No municipalities are located in Auburn Township.

==Name and history==
Statewide, other Auburn Townships are located in Crawford and Geauga counties.

==Government==
The township is governed by a three-member board of trustees, who are elected in November of odd-numbered years to a four-year term beginning on the following January 1. Two are elected in the year after the presidential election and one is elected in the year before it.
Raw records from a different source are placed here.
-- ==== Sys2Proof/Machine/State.lean ====
section
/-! DEFINITION. Everything the spec gives the block (10_state.md), the port trace (rule R45), and the pending
inputs of the host and the transceiver.  Plain data throughout. -/

namespace Sys2Proof.Machine

/-- An indexed byte space (rule R50): pairs of index and byte, indices strictly rising; an unlisted byte holds
no value (rules R23, R32, R33). -/
abbrev Memory := List Host.Cell

/-- Failure codes (rule R210); codes 8..15 do not exist (rule R28). -/
inductive FKind where
  | none | timeout | noPid | short | checksum | protocol | retryExhausted | refused
deriving DecidableEq, Repr

/-- Which checksum kind matched (rule R27); code 3 does not exist (rule R28). -/
inductive RClass where
  | none | classic | enhanced
deriving DecidableEq, Repr

/-- The transport state (rule R40); codes 6 and 7 do not exist (rule R28). -/
inductive TState where
  | idle | awaitingResponse | singleFrameDone | reassembling | done | failed
deriving DecidableEq, Repr

/-- The fields of `STATUS` (rule R24); the 16-bit word the host reads is `Status.word`. -/
structure Status where
  busy : Bool
  done : Bool
  fail : Bool
  fkind : FKind
  ckok : Bool
  rclass : RClass
  ovr : Bool
  tstate : TState
deriving DecidableEq, Repr

/-- The configuration registers (rule R34). -/
structure Csrs where
  nad : Byte
  profile : BitVec 1
  maxRetries : BitVec 5
  fcBs : Byte
  fcStmin : Byte
  respTmo : Word
  cfTmo : Word
  appTmo : Word
  respPolls : Byte
  ifg : Word
deriving DecidableEq, Repr

/-- The events of the port trace (rule R45).  `bsi` also records the value the transceiver returned, which no
rule reads (rule R130, entry I13), DEDUCED: log entry 7. -/
inductive Event where
  | flush
  | bsi (id : BitVec 6) (returned : Byte)
  | tx (b : Byte)
  | rx (maxLen : Nat) (tmo : Word) (answer : List Byte)
  | wait (t : Word)
deriving DecidableEq, Repr

/-- What the host does between steps (rules R66, R229), DESIGN CHOICE: log entry 2. -/
inductive HostAction where
  /-- Write `DBUF[i]` (rule R23). -/
  | write (i : BitVec 4) (b : Byte)
  /-- Write a word to the command port (rule R70). -/
  | issue (w : Word)
  /-- Do nothing while the block takes its next step. -/
  | run
deriving DecidableEq, Repr

/-- The transceiver's pending answers: to `X.rx` and to `X.bsi`, each list oldest first.  Where a list is empty
the answer is a free value of Config, indexed by `draws`, which counts the values drawn.  DESIGN CHOICE: log entry 3. -/
structure Xcvr where
  rx : List (List Byte)
  bsi : List Byte
  draws : Nat
deriving DecidableEq, Repr

/-- The whole machine. -/
@[ext]
structure State where
  /-- `CUR` (rule R22). -/
  cur : Word
  /-- `DBUF` (rule R23). -/
  dbuf : Memory
  /-- `STATUS`, `TSTATE` among its fields (rules R24, R40). -/
  status : Status
  /-- `RBYTE` (rule R30). -/
  rbyte : Byte
  /-- `RPID` (rule R31). -/
  rpid : Byte
  /-- `RLEN` (rule R32). -/
  rlen : BitVec 13
  /-- `RBUF` (rule R33). -/
  rbuf : Memory
  /-- The CSRs (rule R34). -/
  csr : Csrs
  /-- `TLEN` (rule R39). -/
  tlen : BitVec 12
  /-- `COLL` (rule R39). -/
  coll : List Byte
  /-- `RETRY` (rule R39). -/
  retry : BitVec 5
  /-- `ATT` (rule R41). -/
  att : BitVec 8
  /-- The port trace, oldest event first (rule R45). -/
  trace : List Event
  /-- Pending host actions, next first (rule R66). -/
  host : List HostAction
  /-- Pending transceiver answers (rule R133). -/
  xcvr : Xcvr
deriving DecidableEq, Repr

/-- Why the model stops. -/
inductive Fault where
  /-- `UNDEF_OPERAND`: a command reads a `DBUF` byte with no value (rules R23, R190, entry I3).  Raised by the
  dispatcher, and by a body run in a state no dispatch leads to.  Safe: the spec gives the case no effect. -/
  | undefOperand
deriving DecidableEq, Repr

/-- Why an instruction has no meaning. -/
inductive Refusal where
  /-- Raised only by an arm of `exec` whose instruction is not modelled; no arm is.  Safe. -/
  | notModelled (mnemonic : String)
deriving DecidableEq, Repr

/-- `STATUS` after reset: all fields 0 (rules R24, R240). -/
def Status.reset : Status :=
  { busy := false, done := false, fail := false, fkind := .none, ckok := false, rclass := .none, ovr := false,
    tstate := .idle }

/-- The CSRs after reset (rules R34, R240). -/
def Csrs.reset : Csrs :=
  { nad := Config.nadDefault, profile := Config.profileDefault, maxRetries := Config.maxRetriesDefault,
    fcBs := Config.fcBsDefault, fcStmin := Config.fcStminDefault, respTmo := Config.respTmoDefault,
    cfTmo := Config.cfTmoDefault, appTmo := Config.appTmoDefault, respPolls := 1, ifg := Config.ifgDefault }

/-- The machine after power-on reset (rules R46, R240, R241). -/
def State.reset : State :=
  { cur := 0x0000, dbuf := [], status := Status.reset, rbyte := 0x00, rpid := 0x00, rlen := 0, rbuf := [],
    csr := Csrs.reset, tlen := 0, coll := [], retry := 0, att := 0, trace := [], host := [],
    xcvr := { rx := [], bsi := [], draws := 0 } }

end Sys2Proof.Machine
end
There is also an elected township fiscal officer, who serves a four-year term beginning on April 1 of the year after the election, which is held in November of the year before the presidential election. Vacancies in the fiscal officership or on the board of trustees are filled by the remaining trustees. The current trustees are Bruce Hanna, Dale Krebs, and Ralph Sundheimer Jr., and the fiscal officer is Alan Youngen.